→ Assignment:
Look through the records, and whenever a line includes the word "Bool", copy it.

→ Saved entries:
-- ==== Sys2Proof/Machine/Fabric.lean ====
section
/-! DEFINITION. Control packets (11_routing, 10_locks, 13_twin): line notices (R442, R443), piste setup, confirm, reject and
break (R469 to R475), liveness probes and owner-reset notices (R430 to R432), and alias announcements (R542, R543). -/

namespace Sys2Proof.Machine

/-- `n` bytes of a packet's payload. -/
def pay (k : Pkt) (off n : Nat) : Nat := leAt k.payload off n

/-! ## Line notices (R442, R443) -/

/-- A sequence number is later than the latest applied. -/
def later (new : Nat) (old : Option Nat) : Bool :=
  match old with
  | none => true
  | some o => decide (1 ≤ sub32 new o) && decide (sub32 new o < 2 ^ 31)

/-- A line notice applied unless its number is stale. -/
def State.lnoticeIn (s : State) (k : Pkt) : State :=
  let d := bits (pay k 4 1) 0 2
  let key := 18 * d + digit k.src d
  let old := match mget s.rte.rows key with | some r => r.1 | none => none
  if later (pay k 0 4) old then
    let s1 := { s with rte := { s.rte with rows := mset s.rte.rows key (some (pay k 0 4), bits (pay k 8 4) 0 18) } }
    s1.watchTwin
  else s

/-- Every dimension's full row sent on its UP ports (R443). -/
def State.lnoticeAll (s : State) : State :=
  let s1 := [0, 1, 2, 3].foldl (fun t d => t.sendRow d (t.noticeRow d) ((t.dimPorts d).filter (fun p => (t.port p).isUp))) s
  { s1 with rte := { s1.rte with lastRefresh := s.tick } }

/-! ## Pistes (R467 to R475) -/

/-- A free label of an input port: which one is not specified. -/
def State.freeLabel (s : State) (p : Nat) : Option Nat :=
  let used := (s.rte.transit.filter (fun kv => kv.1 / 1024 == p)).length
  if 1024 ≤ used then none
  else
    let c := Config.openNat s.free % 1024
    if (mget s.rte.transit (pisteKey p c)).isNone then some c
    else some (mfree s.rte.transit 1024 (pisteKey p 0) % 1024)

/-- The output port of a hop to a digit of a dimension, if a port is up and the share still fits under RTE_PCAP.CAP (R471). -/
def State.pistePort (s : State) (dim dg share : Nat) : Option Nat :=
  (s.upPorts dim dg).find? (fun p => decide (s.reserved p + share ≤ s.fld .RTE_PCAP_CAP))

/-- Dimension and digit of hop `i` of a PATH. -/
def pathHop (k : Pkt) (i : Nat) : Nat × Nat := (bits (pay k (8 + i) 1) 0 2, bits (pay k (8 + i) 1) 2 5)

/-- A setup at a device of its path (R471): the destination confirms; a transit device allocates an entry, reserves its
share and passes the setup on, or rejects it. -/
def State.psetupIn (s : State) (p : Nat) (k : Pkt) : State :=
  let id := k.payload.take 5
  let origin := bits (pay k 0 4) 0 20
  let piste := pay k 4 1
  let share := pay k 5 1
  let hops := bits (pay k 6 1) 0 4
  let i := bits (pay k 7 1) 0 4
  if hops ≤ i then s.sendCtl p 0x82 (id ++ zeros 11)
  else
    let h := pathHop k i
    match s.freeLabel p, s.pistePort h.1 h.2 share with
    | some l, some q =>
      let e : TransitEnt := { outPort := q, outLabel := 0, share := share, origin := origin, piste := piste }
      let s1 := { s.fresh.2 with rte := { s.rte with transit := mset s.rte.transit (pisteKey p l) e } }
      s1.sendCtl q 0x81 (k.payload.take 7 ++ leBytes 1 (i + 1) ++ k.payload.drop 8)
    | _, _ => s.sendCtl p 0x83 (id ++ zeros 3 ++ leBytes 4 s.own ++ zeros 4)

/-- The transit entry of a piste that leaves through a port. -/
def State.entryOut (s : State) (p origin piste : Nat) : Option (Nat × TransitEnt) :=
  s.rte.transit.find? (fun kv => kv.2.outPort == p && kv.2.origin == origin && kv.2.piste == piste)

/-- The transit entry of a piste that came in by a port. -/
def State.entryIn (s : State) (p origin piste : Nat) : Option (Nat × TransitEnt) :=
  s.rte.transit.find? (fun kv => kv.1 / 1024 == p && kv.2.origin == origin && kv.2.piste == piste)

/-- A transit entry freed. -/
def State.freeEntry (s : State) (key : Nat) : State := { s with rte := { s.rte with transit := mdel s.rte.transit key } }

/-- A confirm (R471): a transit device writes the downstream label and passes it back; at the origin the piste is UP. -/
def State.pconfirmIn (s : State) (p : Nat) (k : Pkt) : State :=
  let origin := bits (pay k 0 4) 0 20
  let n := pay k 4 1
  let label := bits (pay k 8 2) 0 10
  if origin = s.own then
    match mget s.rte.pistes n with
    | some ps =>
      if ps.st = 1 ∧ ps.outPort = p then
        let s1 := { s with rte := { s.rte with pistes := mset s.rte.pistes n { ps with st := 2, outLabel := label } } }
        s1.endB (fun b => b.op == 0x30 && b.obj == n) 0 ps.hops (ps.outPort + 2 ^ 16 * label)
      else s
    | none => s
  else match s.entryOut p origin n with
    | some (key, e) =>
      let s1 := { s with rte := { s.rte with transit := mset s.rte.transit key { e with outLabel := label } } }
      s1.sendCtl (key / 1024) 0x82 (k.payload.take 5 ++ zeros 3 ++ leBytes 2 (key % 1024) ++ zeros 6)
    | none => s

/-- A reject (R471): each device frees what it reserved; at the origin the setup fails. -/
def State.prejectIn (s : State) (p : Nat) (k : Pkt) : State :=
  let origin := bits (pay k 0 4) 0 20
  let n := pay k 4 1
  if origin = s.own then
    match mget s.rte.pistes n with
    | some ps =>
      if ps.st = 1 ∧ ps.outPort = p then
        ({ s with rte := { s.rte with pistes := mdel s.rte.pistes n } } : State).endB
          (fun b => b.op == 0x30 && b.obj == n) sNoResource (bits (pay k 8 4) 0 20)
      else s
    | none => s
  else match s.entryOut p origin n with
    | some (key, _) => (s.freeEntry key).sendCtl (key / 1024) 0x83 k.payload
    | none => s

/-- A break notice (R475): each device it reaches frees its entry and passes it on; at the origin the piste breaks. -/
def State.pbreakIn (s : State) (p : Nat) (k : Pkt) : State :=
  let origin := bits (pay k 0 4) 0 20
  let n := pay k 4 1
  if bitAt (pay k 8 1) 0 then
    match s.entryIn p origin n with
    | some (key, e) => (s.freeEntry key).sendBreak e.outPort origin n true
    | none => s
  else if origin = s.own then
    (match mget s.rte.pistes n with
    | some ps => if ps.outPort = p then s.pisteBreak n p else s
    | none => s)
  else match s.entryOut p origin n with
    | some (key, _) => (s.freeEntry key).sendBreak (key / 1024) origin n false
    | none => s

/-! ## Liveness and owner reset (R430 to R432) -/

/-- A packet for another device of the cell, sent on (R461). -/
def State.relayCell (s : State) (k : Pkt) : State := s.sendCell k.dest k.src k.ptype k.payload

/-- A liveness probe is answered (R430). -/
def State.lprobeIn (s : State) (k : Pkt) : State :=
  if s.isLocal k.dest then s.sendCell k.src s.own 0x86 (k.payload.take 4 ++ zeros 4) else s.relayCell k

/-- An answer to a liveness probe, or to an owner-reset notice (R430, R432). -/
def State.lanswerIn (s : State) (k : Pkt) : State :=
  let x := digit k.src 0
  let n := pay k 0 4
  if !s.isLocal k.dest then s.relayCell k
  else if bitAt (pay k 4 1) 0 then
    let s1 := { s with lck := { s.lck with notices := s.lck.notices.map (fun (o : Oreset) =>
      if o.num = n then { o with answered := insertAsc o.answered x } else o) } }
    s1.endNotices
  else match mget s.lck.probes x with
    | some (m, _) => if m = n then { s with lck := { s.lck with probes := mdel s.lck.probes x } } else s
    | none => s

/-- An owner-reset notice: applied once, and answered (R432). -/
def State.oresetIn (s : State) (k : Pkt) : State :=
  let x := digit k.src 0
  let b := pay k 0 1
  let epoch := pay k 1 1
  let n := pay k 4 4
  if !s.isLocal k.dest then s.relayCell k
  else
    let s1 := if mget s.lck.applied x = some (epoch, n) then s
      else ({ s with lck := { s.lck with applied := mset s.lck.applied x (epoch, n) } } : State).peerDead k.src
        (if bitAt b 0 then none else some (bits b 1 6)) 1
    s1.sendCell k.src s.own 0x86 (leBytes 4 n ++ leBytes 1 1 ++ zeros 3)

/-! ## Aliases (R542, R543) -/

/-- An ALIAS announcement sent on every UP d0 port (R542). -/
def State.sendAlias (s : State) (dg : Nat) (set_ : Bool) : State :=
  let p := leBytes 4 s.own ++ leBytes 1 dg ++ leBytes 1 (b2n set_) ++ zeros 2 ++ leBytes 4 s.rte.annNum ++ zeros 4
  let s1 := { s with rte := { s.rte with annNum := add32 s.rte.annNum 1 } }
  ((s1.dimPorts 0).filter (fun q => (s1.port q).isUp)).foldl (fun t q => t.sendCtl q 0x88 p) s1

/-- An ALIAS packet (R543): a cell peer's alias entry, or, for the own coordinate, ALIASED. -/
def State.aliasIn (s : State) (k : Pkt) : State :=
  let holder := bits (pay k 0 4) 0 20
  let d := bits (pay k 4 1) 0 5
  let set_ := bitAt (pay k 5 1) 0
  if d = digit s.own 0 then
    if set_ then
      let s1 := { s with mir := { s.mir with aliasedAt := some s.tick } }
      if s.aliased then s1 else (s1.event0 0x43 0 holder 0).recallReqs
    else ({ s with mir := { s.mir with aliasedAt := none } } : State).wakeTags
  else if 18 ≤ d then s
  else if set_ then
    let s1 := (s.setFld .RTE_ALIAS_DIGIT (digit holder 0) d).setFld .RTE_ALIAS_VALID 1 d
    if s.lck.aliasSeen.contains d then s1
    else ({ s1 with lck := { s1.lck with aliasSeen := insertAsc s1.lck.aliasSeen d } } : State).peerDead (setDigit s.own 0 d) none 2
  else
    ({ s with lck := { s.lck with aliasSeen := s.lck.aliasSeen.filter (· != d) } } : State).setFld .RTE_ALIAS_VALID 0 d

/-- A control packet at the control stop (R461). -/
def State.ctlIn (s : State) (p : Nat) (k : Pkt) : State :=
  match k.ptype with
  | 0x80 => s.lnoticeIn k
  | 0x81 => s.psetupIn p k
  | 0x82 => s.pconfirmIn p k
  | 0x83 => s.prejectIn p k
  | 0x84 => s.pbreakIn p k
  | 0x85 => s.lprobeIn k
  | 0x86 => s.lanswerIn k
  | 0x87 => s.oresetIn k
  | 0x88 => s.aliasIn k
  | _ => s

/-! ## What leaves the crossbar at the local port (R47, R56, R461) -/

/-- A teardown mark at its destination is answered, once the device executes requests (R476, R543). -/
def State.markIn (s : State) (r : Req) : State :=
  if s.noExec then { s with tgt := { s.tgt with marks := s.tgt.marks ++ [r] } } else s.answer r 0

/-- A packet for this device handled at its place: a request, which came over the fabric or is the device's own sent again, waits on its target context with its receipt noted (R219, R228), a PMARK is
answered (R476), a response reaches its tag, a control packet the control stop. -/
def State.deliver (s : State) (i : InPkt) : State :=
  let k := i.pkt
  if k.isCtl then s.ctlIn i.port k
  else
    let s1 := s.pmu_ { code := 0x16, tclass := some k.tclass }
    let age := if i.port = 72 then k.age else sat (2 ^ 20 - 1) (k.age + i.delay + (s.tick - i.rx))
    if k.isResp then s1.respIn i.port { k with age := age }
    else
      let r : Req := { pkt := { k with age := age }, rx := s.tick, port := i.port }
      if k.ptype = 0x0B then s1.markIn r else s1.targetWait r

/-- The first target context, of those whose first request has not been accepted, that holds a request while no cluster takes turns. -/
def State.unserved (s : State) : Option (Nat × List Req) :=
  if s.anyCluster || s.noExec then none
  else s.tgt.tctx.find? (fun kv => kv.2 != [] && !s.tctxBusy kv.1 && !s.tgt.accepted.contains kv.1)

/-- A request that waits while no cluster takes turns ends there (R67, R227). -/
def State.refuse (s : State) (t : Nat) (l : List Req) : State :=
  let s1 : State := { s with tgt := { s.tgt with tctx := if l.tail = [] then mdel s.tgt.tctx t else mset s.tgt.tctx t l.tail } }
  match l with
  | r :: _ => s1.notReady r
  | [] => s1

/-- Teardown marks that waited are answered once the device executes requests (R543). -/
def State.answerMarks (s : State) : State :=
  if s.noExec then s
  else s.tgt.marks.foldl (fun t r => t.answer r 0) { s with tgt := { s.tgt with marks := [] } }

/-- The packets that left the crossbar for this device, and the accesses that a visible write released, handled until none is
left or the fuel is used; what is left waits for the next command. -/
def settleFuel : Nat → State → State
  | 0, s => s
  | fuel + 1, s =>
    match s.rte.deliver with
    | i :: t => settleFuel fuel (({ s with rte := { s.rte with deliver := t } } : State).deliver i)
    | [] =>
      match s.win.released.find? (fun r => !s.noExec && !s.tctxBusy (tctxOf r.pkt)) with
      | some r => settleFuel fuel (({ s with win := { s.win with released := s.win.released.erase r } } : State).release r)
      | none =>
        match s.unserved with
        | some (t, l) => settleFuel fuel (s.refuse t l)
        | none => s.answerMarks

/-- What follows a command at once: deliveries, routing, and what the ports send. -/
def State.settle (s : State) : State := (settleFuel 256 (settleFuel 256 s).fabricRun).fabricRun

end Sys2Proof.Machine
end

→ Solution to this task:
def later (new : Nat) (old : Option Nat) : Bool :=
def State.sendAlias (s : State) (dg : Nat) (set_ : Bool) : State :=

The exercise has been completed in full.